Endometrial curettes were collected from 20 patients. This included 10 women with endometriosis, 5 collected during the secretory stage and 5 collected during the proliferative stage of the menstrual cycle. An additional 10 samples were collected from women without endometriosis, 5 of which were collected during the secretory stage and 5 of which were collected from the proliferative stage of the menstrual cycle. Frozen samples were embedded into Tissue Tek OCT (ProSciTech) and serial sections of 7 μm thickness were cut for each sample. Dual immunofluorescences were performed by incubation of sections with primary antibodies for either mouse anti-cytokeratin (Novus Biotechnie, 1:100) and rabbit anti-MMP3 (Abcam, 1:100), or rabbit anti-cytokeratin (Abcam, 1:100) and mouse anti-ACTA2 (Thermo Fisher Scientific, 1:100) for 1 h at 4 C overnight in a humidified chamber. The next day primary antibodies were removed, sections were washed and incubated with secondary antibodies Goat anti-Rabbit IgG (Alexa Fluor 647) (Abcam, 1:500) and Donkey anti-mouse IgG (Alexa Flour 488, 1:500) (Thermo Fisher Scientific) for both combinations of primary antibodies. Incubation was performed for 1 hour at room temperature after which sections were washed with Tris-buffered saline containing 0.1% Triton x-100 and mounted with DAPI-containing mounting media (ProSciTech) and a coverslip attached. Whole sections were digitised via scanning on the AxioScan Z1 Fluorescent Imager (Zeiss).

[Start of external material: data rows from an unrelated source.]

-- ==== Sys2Proof/Tests/Slice0.lean ====
section
/-! SUPPORT. The model's own tests. Expected values are those of spec/95_test_vectors.md (V-…), of the
examples in the operations' rules, or worked from the encodings of R53 and R54; never the model's own
answers. The levels 0 and 0 of those vectors are the recommended ones (log 24). The witness_ theorems
show that the hypotheses of each statement can be met. -/

namespace Sys2Proof.Tests

open Sys2Proof.Machine

/-- `RESET_ASSERT_LEVEL = 0`, `RW_WRITE_LEVEL = 0`. -/
def p0 : Params := ⟨0#1, 0#1, .read⟩

/-- A state as 95_test_vectors.md writes it: `(reset_level, pending, address, direction, cycle_count,
rollover_pending)`, with `clock_level` 1 and `data` 0x77. -/
def st (rl : Level) (pending : Bool) (a : Addr) (dir : Direction) (n : Count) (ro : Bool) : State where
  params := p0
  block := ⟨rl, pending, a, dir, 1#1, 0x77#8, n, ro⟩
  poll := .idle
  inputs := []
  trace := []

/-- The state an event leads to, for comparing. -/
def go (i : Instr) (s : State) : State :=
  match exec i s with
  | .next t => t
  | .fault _ => s
  | .refused _ => s

/-! ### Well-formedness: each check refuses an ill-formed line -/

theorem test_wf_address_out_of_range : (TraceLine.clkFall 65536 0).wf = false := by decide
theorem test_wf_rw_out_of_range : (TraceLine.clkFall 0 2).wf = false := by decide
theorem test_wf_data_out_of_range : (TraceLine.clkRise 256).wf = false := by decide
theorem test_wf_cycle_address_out_of_range : (TraceLine.cycle 65536 0 0).wf = false := by decide
theorem test_wf_cycle_rw_out_of_range : (TraceLine.cycle 0 2 0).wf = false := by decide
theorem test_wf_cycle_data_out_of_range : (TraceLine.cycle 0 0 256).wf = false := by decide
theorem test_wf_largest_operands : (TraceLine.cycle 65535 1 255).wf = true := by decide

/-! ### Decoding: words written out field by field (src lvl zero rw opnd) -/

theorem test_decode_clkFall :
    decode 0b00_0_0000_1_0000000000000001#24 = .event (.clkFall 0x0001#16 1#1) := by decide
theorem test_decode_clkFall_write_level :
    decode 0b00_0_0000_0_1000000000000001#24 = .event (.clkFall 0x8001#16 0#1) := by decide
theorem test_decode_clkRise :
    decode 0b00_1_0000_0_0000000011101010#24 = .event (.clkRise 0xEA#8) := by decide
theorem test_decode_resLow : decode 0b01_0_0000_0_0000000000000000#24 = .event .resLow := by decide
theorem test_decode_resHigh : decode 0b01_1_0000_0_0000000000000000#24 = .event .resHigh := by decide
theorem test_decode_poll : decode 0b10_0_0000_0_0000000000000000#24 = .event .poll := by decide
theorem test_decode_reserved :
    [0x020000#24, 0x200100#24, 0x210000#24, 0x400001#24, 0xA00000#24, 0xC00000#24].map decode =
      [.reserved .zeroBits, .reserved .operandBits, .reserved .operandBits, .reserved .operandBits,
       .reserved .pollLevel, .reserved .source] := by decide
theorem test_encode_examples :
    [Instr.clkFall 0x0001#16 1#1, .clkRise 0xEA#8, .resLow, .resHigh, .poll].map encode =
      [0x010001#24, 0x2000EA#24, 0x400000#24, 0x600000#24, 0x800000#24] := by decide
theorem test_decodeTableWord_longer_than_a_word : decodeTableWord 25 0x1000000 = none := by decide

/-! ### Line sampling: the source's patterns (R37) -/

/-- `A0 = 1`, every other address line 0; `D7..D0 = 1 1 1 0 1 0 1 0`. -/
def bus0 (clk res rw : Level) : Bus :=
  ⟨clk, res, rw, #v[1, 0, 0, 0, 0, 0, 0, 0, 0, 0, 0, 0, 0, 0, 0, 0], #v[0, 1, 0, 1, 0, 1, 1, 1]⟩

theorem test_sampleAddress : sampleAddress (bus0 0 1 1) = 0x0001#16 := by decide
theorem test_sampleData : sampleData (bus0 1 1 1) = 0xEA#8 := by decide

/-! ### Operations: two vectors each at most -/

/-- V-D1: a write level gives Write. -/
theorem test_clkFall_write :
    (go (.clkFall 0x1234#16 0#1) (st 1 false 0xBEEF#16 .read 5 false)).block =
      ⟨1, true, 0x1234#16, .write, 0, 0x77#8, 5, false⟩ := by decide
/-- V-D4: in reset the direction is not updated though `rw` says write. -/
theorem test_clkFall_in_reset :
    (go (.clkFall 0xFFFC#16 0#1) (st 0 false 0xBEEF#16 .read 0 false)).block =
      ⟨0, true, 0xFFFC#16, .read, 0, 0x77#8, 0, false⟩ := by decide
/-- V-D9: discard; the data lines are not read. -/
theorem test_clkRise_discard :
    (go (.clkRise 0xFF#8) (st 0 true 0x1234#16 .read 0 false)).block =
      ⟨0, false, 0x1234#16, .read, 1, 0x77#8, 0, false⟩ := by decide
/-- V-D12: the wrap; the index is the count before it. -/
theorem test_clkRise_wrap :
    ((go (.clkRise 0x01#8) (st 1 true 0x0201#16 .read 0xFFFF#16 false)).block,
     (go (.clkRise 0x01#8) (st 1 true 0x0201#16 .read 0xFFFF#16 false)).trace) =
      (⟨1, false, 0x0201#16, .read, 1, 0x01#8, 0, true⟩,
       [.sample ⟨0xFFFF#16, 0x0201#16, 0x01#8, .read⟩]) := by decide
/-- V-D15: assertion; `pending` survives. -/
theorem test_resLow_asserts :
    (go .resLow (st 1 true 0x1234#16 .read 0x0123#16 false)).block =
      ⟨0, true, 0x1234#16, .read, 1, 0x77#8, 0, false⟩ := by decide
/-- V-D19: a repeated released level does not clear the counter. -/
theorem test_resHigh_repeated_release :
    (go .resHigh (st 1 false 0#16 .read 0x0042#16 false)).block.cycleCount = 0x0042#16 := by decide
/-- V-D15 with `RESET_ASSERT_LEVEL = 1`: the roles swap. -/
theorem test_resHigh_asserts_when_level_is_one :
    (go .resHigh { st 0 true 0x1234#16 .read 0x0123#16 false with params := ⟨1, 0, .read⟩ }).block.cycleCount =
      0#16 := by decide
/-- V-D22: the reset branch ignores the rollover bit. -/
theorem test_poll_in_reset :
    ((go .poll (st 0 true 0x1234#16 .read 0 true)).block.rolloverPending,
     (go .poll (st 0 true 0x1234#16 .read 0 true)).trace) = (true, [.statusReset]) := by decide
/-- V-D25: the counter at its bound is not a rollover. -/
theorem test_poll_at_bound :
    go .poll (st 1 false 0#16 .read 0xFFFF#16 false) = st 1 false 0#16 .read 0xFFFF#16 false := by decide

/-! ### Records: packed forms and text fields (95_test_vectors.md) -/

theorem test_pack_examples :
    (BusCycleSample.pack ⟨0x0000#16, 0x0001#16, 0xEA#8, .read⟩,
     BusCycleSample.pack ⟨0xFFFF#16, 0x0201#16, 0x01#8, .read⟩,
     BusCycleSample.pack ⟨0x0000#16, 0x8000#16, 0x55#8, .write⟩,
     BusCycleSample.pack ⟨0xFFFF#16, 0xFFFF#16, 0xFF#8, .write⟩) =
      (0x000000003D4#41, 0x1FFFE040202#41, 0x000010000AB#41, 0x1FFFFFFFFFF#41) := by decide
/-- V-S9. -/
theorem test_textFields :
    BusCycleSample.textFields ⟨0x0000#16, 0x0001#16, 0xEA#8, .read⟩ =
      ⟨[0, 0, 0, 0], [0, 0, 0, 0, 0, 0, 0, 0, 0, 0, 0, 0, 0, 0, 0, 1], [0, 0, 0, 1],
       [1, 1, 1, 0, 1, 0, 1, 0], [14, 10], 'r'⟩ := by decide

/-! ### Witnesses: the hypotheses of each statement can be met

Named after the statement; one conjunct per clause that has hypotheses of its own, at a boundary where
the clause speaks of a range. -/

/-- Out of reset, Latched. -/
def sLatched : State := st 1 true 0x0001#16 .read 0 false
/-- Out of reset, Armed. -/
def sArmed : State := st 1 false 0x0001#16 .read 0 false
/-- In reset, Latched. -/
def sReset : State := st 0 true 0x0001#16 .read 0 false
/-- Out of reset, Armed, a rollover not yet reported. -/
def sRollover : State := st 1 false 0x0001#16 .read 0 true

Statistics and reproducibility

All data have been presented unless otherwise stated as mean ± standard error of mean (SEM). Samples sizes for each experiment are indicated in the relevant results section or figure legends and represent biological replicates. Statistical analysis was performed in R (v3.4.1) and GraphPad Prism v8 software.

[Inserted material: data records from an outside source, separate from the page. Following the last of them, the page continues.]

-- ==== Sys2Proof/Machine/Codec.lean ====
section
/-! DEFINITION. Bytes: field readers and writers (R210), the enumeration codes of Table 26, the CRC-16 of R199, the link frame, the journal record (11.3), the card image (11.4) and the ring message (R211). -/

namespace Sys2Proof.Machine

/-! ### Fields, most significant byte first (R210) -/

def byteAt (bs : List Byte) (i : Nat) : Byte := bs.getD i 0

def halfAt (bs : List Byte) (i : Nat) : Half := byteAt bs i ++ byteAt bs (i + 1)

def wordAt (bs : List Byte) (i : Nat) : Word := halfAt bs i ++ halfAt bs (i + 2)

def longAt (bs : List Byte) (i : Nat) : BitVec 64 := wordAt bs i ++ wordAt bs (i + 4)

def halfBytes (x : Half) : List Byte := [x.extractLsb' 8 8, x.extractLsb' 0 8]

def wordBytes (x : Word) : List Byte := halfBytes (x.extractLsb' 16 16) ++ halfBytes (x.extractLsb' 0 16)

def longBytes (x : BitVec 64) : List Byte := wordBytes (x.extractLsb' 32 32) ++ wordBytes (x.extractLsb' 0 32)

/-- A count or length sent in one byte. -/
def natByte (n : Nat) : Byte := BitVec.ofNat 8 n

/-- A reply gives minutes and days two bytes, also those a request carries in one (R210). -/
def spanBytes (b : Byte) : List Byte := [0, b]

/-- A count or length sent in two bytes. -/
def natHalf (n : Nat) : List Byte := halfBytes (BitVec.ofNat 16 n)

/-- A quantity sent in four bytes. -/
def natWord (n : Nat) : List Byte := wordBytes (BitVec.ofNat 32 n)

/-- A mark: 0 for clear, 1 for set. -/
def markByte (b : Bool) : Byte := if b then 1 else 0

/-- A mark byte other than 0 or 1 has no reading (R210). -/
def readMark (b : Byte) : Option Bool := if b = 0 then some false else if b = 1 then some true else none

/-- An optional item of a reply: a presence mark, then the item, or `width` zeros when it is absent (R210). -/
def optional (width : Nat) : Option (List Byte) → List Byte
  | some bs => 1 :: bs
  | none => 0 :: List.replicate width 0

/-- A list of a reply: its count in two bytes, then its items (R210). -/
def counted (items : List (List Byte)) : List Byte := natHalf items.length ++ items.flatten

/-! ### Enumeration codes (Table 26) -/

/-- The code of a value is its place in the table's list. -/
def codeIn {α : Type} [DecidableEq α] (l : List α) (x : α) : Byte := natByte (l.idxOf x)

def decodeIn {α : Type} (l : List α) (b : Byte) : Option α := l[b.toNat]?

def serviceStateList : List ServiceState := [.starting, .inService, .closed, .emergency, .lockdown]
def faceList : List Face := [.street, .paid]
def directionList : List Direction := [.entry, .exit]
def cardStatusList : List CardStatus := [.active, .blocked]
def keyStateList : List KeyState := [.empty, .active, .retired]
def evidenceList : List EvidenceKind := [.blocked, .hotlisted, .forged, .replay, .divergent, .concurrent, .impossible]
def policyList : List Policy := [.refuse, .refuseAndBlock, .flag]
def reasonList : List Reason :=
  [.aisleFault, .aisleBusy, .queueFull, .unknownKey, .keyRetired, .cardInvalid, .counterExhausted, .evidence,
   .insufficient, .belowEntryMinimum, .noTime, .watchDetain, .closed, .emergency, .outOfService, .writeFailed]
def aisleModeList : List AisleMode := [.entryOnly, .exitOnly, .bidirectional]
def polarityList : List Polarity := [.blockedHigh, .blockedLow]
def watchFieldList : List WatchField := [.cardNumber, .cardClass, .counter, .balanceAfter, .fare, .entryStation]
def senseList : List Sense := [.inside, .outside]
def kindFilterList : List KindFilter := [.entry, .exit, .any]
def combineList : List Combine := [.and, .or]
def watchActionList : List WatchAction := [.report, .detain, .alarm]
def faceStateList : List FaceState := [.off, .settling, .polling, .serving, .watching, .disabled]
def lastOutcomeList : List LastOutcome := [.noOutcome, .twoCards]
def ctxStateList : List CtxState :=
  [.idle, .naming, .admitted, .reading, .proving, .holding, .deciding, .staging, .settling, .confirming, .removalWait,
   .refusedShown]
def leafStateList : List LeafState := [.closed, .opening, .opened, .closing, .free, .jammed]
def ringStateList : List RingState := [.up, .isolated]
def lockList : List Lock := [.unlocked, .entry, .exit]
def runDirectionList : List RunDirection := [.entry, .exit, .unknown]
def tearKindList : List TearKind := [.entry, .exit, .block]
def hotOriginList : List HotOrigin := [.host, .localAdd]
def sightingSourceList : List SightingSource := [.localWrite, .peer, .remote]
def txOutcomeList : List TxOutcome := [.entered, .exited, .refused, .blockedCard, .abandoned, .torn, .recovered]
def tearOutcomeList : List TearOutcome := [.void, .unresolved]
def passageOutcomeList : List PassageOutcome := [.used, .expired, .cancelled, .intrusion, .tailgate, .contraflow]

/-- The result byte of a reply (R202, Table 26). -/
inductive Result where
  | done
  | wrongState
  | outOfRange
  | full
  | notFound
  | unknownRequest
  deriving DecidableEq, Repr

def resultByte : Result → Byte
  | .done => 0
  | .wrongState => 1
  | .outOfRange => 2
  | .full => 3
  | .notFound => 4
  | .unknownRequest => 5

/-- The beam's number, 1 to 4. -/
def beamNumber : Beam → Byte
  | .beam1 => 1
  | .beam2 => 2
  | .beam3 => 3
  | .beam4 => 4

/-- The fault kind's code, in the row order of Table 19. -/
def faultKindByte : FaultKind → Byte
  | .readerFault _ => 0
  | .leafTimeout => 1
  | .leafForced => 2
  | .beamStuck _ => 3
  | .retainedLost => 4

/-- The face or beam a fault names (R177): the face's code, or the beam's number; the leaf is named by the kind alone. -/
def faultConcerns : FaultKind → Option Byte
  | .readerFault f => some (codeIn faceList f)
  | .beamStuck b => some (beamNumber b)
  | _ => none

def recordKindByte : RecordKind → Byte
  | .transaction _ => 0
  | .tear _ => 1
  | .passage _ => 2
  | .lateAlert => 3

def recordOutcomeByte : RecordKind → Byte
  | .transaction o => codeIn txOutcomeList o
  | .tear o => codeIn tearOutcomeList o
  | .passage o => codeIn passageOutcomeList o
  | .lateAlert => 0

/-! ### The CRC-16 (R199) and the link frame (Table 23) -/

/-- One shift of the register: left one place, and 0x1021 by exclusive-or when the bit shifted out was 1. -/
def crcShift (r : Half) : Half := if r.msb then (r <<< 1) ^^^ 0x1021 else r <<< 1

/-- One byte into the register: the byte in the upper 8 bits by exclusive-or, then 8 shifts. -/
def crcByte (r : Half) (b : Byte) : Half := Nat.repeat crcShift 8 (r ^^^ (b ++ (0 : Byte)))

def crc16 (bs : List Byte) : Half := bs.foldl crcByte 0xFFFF

/-- A link frame: start, length, kind, body, check (Table 23). -/
def frameBytes (kind : Byte) (body : List Byte) : List Byte :=
  let checked := natHalf (body.length + 1) ++ kind :: body
  0xA5 :: (checked ++ halfBytes (crc16 checked))

/-- The bytes of a reply on TXD. -/
def Reply.frame (r : Reply) : List Byte := frameBytes r.kind r.body

/-! ### The journal record (Table 28) -/

/-- The presence field: bits 0 to 9 for the ten fields at offsets 14 to 36, in order. -/
def presenceBits (r : RecordFields) : Half :=
  let marks := [r.number.isSome, r.cls.isSome, r.evidence.isSome, r.reason.isSome, r.watchUnits.isSome, r.fare.isSome,
    r.balanceAfter.isSome, r.counterAfter.isSome, r.entryStation.isSome, r.reference.isSome]
  BitVec.ofNat 16 (marks.foldr (fun b n => (if b then 1 else 0) + 2 * n) 0)

/-- The marks byte: bit 0 clock unset, bit 1 ring bypassed, bit 2 passage mark FREE. -/
def recordMarks (r : Record) : Byte :=
  natByte ((if r.stamp.isNone then 1 else 0) + (if r.fields.bypassed then 2 else 0) + (if r.fields.freePassage then 4 else 0))

/-- Bytes 0 to 81 of a record's slot. An absent field is zeros (R210). -/
def recordBody (r : Record) : List Byte :=
  wordBytes r.sequence ++ [recordKindByte r.kind, recordOutcomeByte r.kind, codeIn faceList r.face, recordMarks r]
    ++ halfBytes ((r.stamp.map (·.1)).getD 0) ++ halfBytes ((r.stamp.map (·.2)).getD 0)
    ++ halfBytes (presenceBits r.fields)
    ++ longBytes (r.fields.number.getD 0)
    ++ [r.fields.cls.getD 0, (r.fields.evidence.map (codeIn evidenceList)).getD 0,
        (r.fields.reason.map (codeIn reasonList)).getD 0, r.fields.watchUnits.getD 0]
    ++ halfBytes (r.fields.fare.getD 0) ++ wordBytes (r.fields.balanceAfter.getD 0)
    ++ halfBytes (r.fields.counterAfter.getD 0) ++ halfBytes (r.fields.entryStation.getD 0)
    ++ wordBytes (r.fields.reference.getD 0) ++ List.replicate 42 0

/-- The 84-byte slot: the body and the record check. -/
def recordBytes (r : Record) : List Byte := recordBody r ++ halfBytes (crc16 (recordBody r))

/-! ### The card image (Table 29) -/

/-- The counter of an image's 64 bytes, before the image is checked. -/
def imageCounter (bs : List Byte) : Half := halfAt bs 15

/-- The card number of an image's 64 bytes, before the image is checked. -/
def imageNumber (bs : List Byte) : CardNumber := longAt bs 0

/-- The chain word of an image's 64 bytes, before the image is checked. -/
def imageChain (bs : List Byte) : Word := wordAt bs 17

def journeyAt (bs : List Byte) (i : Nat) : Journey :=
  { station := halfAt bs i, day := halfAt bs (i + 2), minute := halfAt bs (i + 4), fare := halfAt bs (i + 6) }

/-- The entry record of an image, `none` of the outer option when its presence byte or its mark has no code. -/
def readEntry (bs : List Byte) : Option (Option EntryRecord) :=
  match readMark (byteAt bs 25) with
  | none => none
  | some false => some none
  | some true =>
    match readMark (byteAt bs 33) with
    | none => none
    | some m =>
      some (some { station := halfAt bs 26, gate := byteAt bs 28, day := halfAt bs 29, minute := halfAt bs 31, transferMark := m })

/-- The pass of an image, `none` of the outer option when its presence byte has no code. -/
def readPass (bs : List Byte) : Option (Option Pass) :=
  match readMark (byteAt bs 59) with
  | none => none
  | some false => some none
  | some true => some (some { zoneLow := byteAt bs 60, zoneHigh := byteAt bs 61, lastDay := halfAt bs 62 })

/-- The trip history within its count, newest first; `none` when the count is above 3. -/
def readHistory (bs : List Byte) : Option (List Journey) :=
  if (byteAt bs 34).toNat ≤ 3 then
    some ([journeyAt bs 35, journeyAt bs 43, journeyAt bs 51].take (byteAt bs 34).toNat)
  else none

/-- The fields of an image's 64 bytes; `none` when the image is not 64 bytes long, or a status byte, presence byte,
transfer-eligible mark or history count has no code (R15 step 1). Absent fields are ignored (11.4). -/
def CardImage.ofBytes (bs : List Byte) : Option CardImage :=
  if bs.length = 64 then
    match decodeIn cardStatusList (byteAt bs 10), readEntry bs, readHistory bs, readPass bs with
    | some status, some entry, some history, some pass =>
      some
        { number := imageNumber bs, cls := byteAt bs 8, generation := byteAt bs 9, status := status
          balance := wordAt bs 11, counter := imageCounter bs, chain := imageChain bs
          spendDay := halfAt bs 21, daySpend := halfAt bs 23, entry := entry, history := history, pass := pass }
    | _, _, _, _ => none
  else none

def journeyBytes (j : Journey) : List Byte :=
  halfBytes j.station ++ halfBytes j.day ++ halfBytes j.minute ++ halfBytes j.fare

/-- History slot i, zeros beyond the count. -/
def historySlot (h : List Journey) (i : Nat) : List Byte :=
  match h[i]? with
  | some j => journeyBytes j
  | none => List.replicate 8 0

def entryBytes (e : Option EntryRecord) : List Byte :=
  optional 8 (e.map fun r =>
    halfBytes r.station ++ [r.gate] ++ halfBytes r.day ++ halfBytes r.minute ++ [markByte r.transferMark])

def passBytes (p : Option Pass) : List Byte :=
  optional 4 (p.map fun r => [r.zoneLow, r.zoneHigh] ++ halfBytes r.lastDay)

/-- The 64 bytes of an image (Table 29): absent fields and unused history slots are staged as zeros. -/
def CardImage.toBytes (c : CardImage) : List Byte :=
  longBytes c.number ++ [c.cls, c.generation, codeIn cardStatusList c.status] ++ wordBytes c.balance
    ++ halfBytes c.counter ++ wordBytes c.chain ++ halfBytes c.spendDay ++ halfBytes c.daySpend
    ++ entryBytes c.entry
    ++ natByte c.history.length :: (historySlot c.history 0 ++ historySlot c.history 1 ++ historySlot c.history 2)
    ++ passBytes c.pass

/-- What the front end is given to send to the card. Only STAGE's content has a stated layout (11.4): the 64 bytes of the
image, then the new counter. -/
def stageBytes (image : List Byte) (counter : Half) : List Byte := image ++ halfBytes counter

/-! ### The ring message (R211) -/

/-- The 13 bytes of a RELEASE after its outcome, as they came. -/
def unreadAt (bs : List Byte) (i : Nat) : BitVec 104 := longAt bs i ++ (wordAt bs (i + 8) ++ byteAt bs (i + 12))

def unreadBytes (x : BitVec 104) : List Byte :=
  longBytes (x.extractLsb' 40 64) ++ wordBytes (x.extractLsb' 8 32) ++ [x.extractLsb' 0 8]

/-- A RELEASE from its outcome to its last field. Table 30 says that of a DROPPED or UNCERTAIN "the last seven fields" are not
read, but six fields, of 13 bytes, follow the outcome: those six are meant (DEDUCED, log entry 44). -/
def releaseBytes : ReleaseBody → List Byte
  | .committed counter chain station day minute direction =>
    0 :: (halfBytes counter ++ wordBytes chain ++ halfBytes station ++ halfBytes day ++ halfBytes minute
      ++ [direction])
  | .dropped unread => 1 :: unreadBytes unread
  | .uncertain unread => 2 :: unreadBytes unread

/-- A ring message from its kind byte to its last field byte. -/
def ringBody : RingMessage → List Byte
  | .hold o h number counter contest => [0, o, h] ++ longBytes number ++ halfBytes counter ++ [contest.mark, contest.gate]
  | .release o h number body => [1, o, h] ++ longBytes number ++ releaseBytes body
  | .alert o h number kind block => [2, o, h] ++ longBytes number ++ [codeIn evidenceList kind, block]
  | .census o h => [3, o, h]

/-- A ring message on ring-out: the start byte 0x5A, the kind, origin, hop and fields, and the check. -/
def ringBytes (m : RingMessage) : List Byte := 0x5A :: (ringBody m ++ halfBytes (crc16 (ringBody m)))

end Sys2Proof.Machine
end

Ethics approval and consent to participate

Tissue sample collection was approved by the Cantonal ethics commission Bern (149/03) and the Metro North Human Research Ethics committee (2019/QRBW/56763). Experimental procedures were approved by the Cantonal ethics commission Bern (2019-01146) and the University of Queensland Human Research ethics committee (2016001723) (2019/HE002744).

Reporting summary

Further information on research design is available in the Nature Research Reporting Summary linked to this article.